*** Block opens ***

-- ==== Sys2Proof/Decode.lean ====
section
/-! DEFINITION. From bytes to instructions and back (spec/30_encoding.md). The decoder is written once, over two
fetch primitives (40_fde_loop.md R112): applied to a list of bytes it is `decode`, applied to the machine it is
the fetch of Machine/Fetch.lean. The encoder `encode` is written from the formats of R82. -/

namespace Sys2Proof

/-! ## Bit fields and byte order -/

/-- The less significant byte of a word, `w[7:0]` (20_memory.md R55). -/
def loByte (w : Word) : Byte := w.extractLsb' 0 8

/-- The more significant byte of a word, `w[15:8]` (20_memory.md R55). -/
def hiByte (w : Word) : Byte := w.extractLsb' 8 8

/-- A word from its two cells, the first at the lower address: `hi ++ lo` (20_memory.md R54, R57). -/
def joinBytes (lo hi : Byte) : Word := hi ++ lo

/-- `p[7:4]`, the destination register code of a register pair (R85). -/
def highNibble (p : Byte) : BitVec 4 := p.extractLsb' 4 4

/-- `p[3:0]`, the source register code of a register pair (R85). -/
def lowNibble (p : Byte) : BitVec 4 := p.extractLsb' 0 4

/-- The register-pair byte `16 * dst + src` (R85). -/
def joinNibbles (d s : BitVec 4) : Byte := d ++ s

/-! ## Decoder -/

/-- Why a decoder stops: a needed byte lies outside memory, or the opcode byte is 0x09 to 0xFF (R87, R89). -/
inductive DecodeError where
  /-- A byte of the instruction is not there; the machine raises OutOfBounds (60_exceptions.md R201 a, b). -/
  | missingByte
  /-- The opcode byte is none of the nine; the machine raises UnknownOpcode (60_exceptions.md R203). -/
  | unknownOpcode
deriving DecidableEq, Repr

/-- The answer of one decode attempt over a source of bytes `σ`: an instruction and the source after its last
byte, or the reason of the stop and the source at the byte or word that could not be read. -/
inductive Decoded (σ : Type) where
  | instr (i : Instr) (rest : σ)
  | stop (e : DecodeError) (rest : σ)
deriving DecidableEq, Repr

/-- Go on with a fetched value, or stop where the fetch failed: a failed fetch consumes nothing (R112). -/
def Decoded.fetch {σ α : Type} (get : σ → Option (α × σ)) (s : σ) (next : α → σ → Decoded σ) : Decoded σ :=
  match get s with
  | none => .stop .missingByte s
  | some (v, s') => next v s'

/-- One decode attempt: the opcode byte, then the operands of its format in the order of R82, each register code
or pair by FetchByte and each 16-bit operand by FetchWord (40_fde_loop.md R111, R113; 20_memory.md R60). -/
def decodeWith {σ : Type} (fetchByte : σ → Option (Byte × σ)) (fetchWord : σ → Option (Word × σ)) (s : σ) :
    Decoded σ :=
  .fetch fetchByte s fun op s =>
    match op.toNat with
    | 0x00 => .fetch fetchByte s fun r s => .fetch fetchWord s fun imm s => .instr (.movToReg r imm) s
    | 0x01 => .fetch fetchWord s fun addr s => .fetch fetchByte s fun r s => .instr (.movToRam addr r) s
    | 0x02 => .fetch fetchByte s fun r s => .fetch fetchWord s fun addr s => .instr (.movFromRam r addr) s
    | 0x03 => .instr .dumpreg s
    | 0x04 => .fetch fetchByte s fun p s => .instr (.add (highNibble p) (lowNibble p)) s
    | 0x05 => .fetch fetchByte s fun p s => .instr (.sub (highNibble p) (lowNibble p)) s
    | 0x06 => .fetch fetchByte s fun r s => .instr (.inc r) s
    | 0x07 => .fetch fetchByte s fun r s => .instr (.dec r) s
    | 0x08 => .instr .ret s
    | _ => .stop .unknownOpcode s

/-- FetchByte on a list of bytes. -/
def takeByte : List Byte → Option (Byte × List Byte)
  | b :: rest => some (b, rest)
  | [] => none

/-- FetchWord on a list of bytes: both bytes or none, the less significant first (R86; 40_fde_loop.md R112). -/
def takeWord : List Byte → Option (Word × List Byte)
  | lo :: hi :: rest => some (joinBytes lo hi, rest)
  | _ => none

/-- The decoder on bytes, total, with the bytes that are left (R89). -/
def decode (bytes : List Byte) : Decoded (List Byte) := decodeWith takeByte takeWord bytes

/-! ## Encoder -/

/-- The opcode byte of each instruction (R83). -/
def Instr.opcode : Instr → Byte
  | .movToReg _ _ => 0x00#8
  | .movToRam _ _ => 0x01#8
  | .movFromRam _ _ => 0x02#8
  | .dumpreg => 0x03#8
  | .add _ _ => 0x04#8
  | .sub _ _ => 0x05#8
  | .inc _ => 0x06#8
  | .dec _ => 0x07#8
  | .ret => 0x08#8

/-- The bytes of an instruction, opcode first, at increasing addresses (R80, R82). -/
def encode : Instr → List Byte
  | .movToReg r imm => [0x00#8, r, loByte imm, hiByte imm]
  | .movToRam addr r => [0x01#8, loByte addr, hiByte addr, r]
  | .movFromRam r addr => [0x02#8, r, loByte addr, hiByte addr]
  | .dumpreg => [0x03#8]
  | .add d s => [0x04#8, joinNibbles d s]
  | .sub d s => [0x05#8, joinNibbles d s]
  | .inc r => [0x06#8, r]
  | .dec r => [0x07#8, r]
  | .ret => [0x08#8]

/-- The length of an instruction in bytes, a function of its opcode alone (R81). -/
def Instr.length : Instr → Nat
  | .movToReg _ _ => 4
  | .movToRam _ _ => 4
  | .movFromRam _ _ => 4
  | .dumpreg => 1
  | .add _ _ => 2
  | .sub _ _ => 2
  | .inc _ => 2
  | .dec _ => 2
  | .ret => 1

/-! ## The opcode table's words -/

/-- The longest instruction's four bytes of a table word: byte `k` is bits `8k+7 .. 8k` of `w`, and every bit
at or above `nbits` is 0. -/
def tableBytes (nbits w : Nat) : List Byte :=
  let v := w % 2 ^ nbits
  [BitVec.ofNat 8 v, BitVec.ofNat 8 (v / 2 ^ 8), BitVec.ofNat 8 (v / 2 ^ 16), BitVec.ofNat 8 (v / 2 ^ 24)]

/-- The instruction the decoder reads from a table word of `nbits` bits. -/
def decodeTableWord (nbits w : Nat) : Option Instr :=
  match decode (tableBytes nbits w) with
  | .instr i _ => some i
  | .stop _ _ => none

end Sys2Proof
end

*** Block closes ***

Exercise description →
Using the data above, print exactly the lines from the line that contains "def joinNibbles (d" through the line that contains "DecodeError) (rest : σ)", with both included.

Your solution →
def joinNibbles (d s : BitVec 4) : Byte := d ++ s

/-! ## Decoder -/

/-- Why a decoder stops: a needed byte lies outside memory, or the opcode byte is 0x09 to 0xFF (R87, R89). -/
inductive DecodeError where
  /-- A byte of the instruction is not there; the machine raises OutOfBounds (60_exceptions.md R201 a, b). -/
  | missingByte
  /-- The opcode byte is none of the nine; the machine raises UnknownOpcode (60_exceptions.md R203). -/
  | unknownOpcode
deriving DecidableEq, Repr

/-- The answer of one decode attempt over a source of bytes `σ`: an instruction and the source after its last
byte, or the reason of the stop and the source at the byte or word that could not be read. -/
inductive Decoded (σ : Type) where
  | instr (i : Instr) (rest : σ)
  | stop (e : DecodeError) (rest : σ)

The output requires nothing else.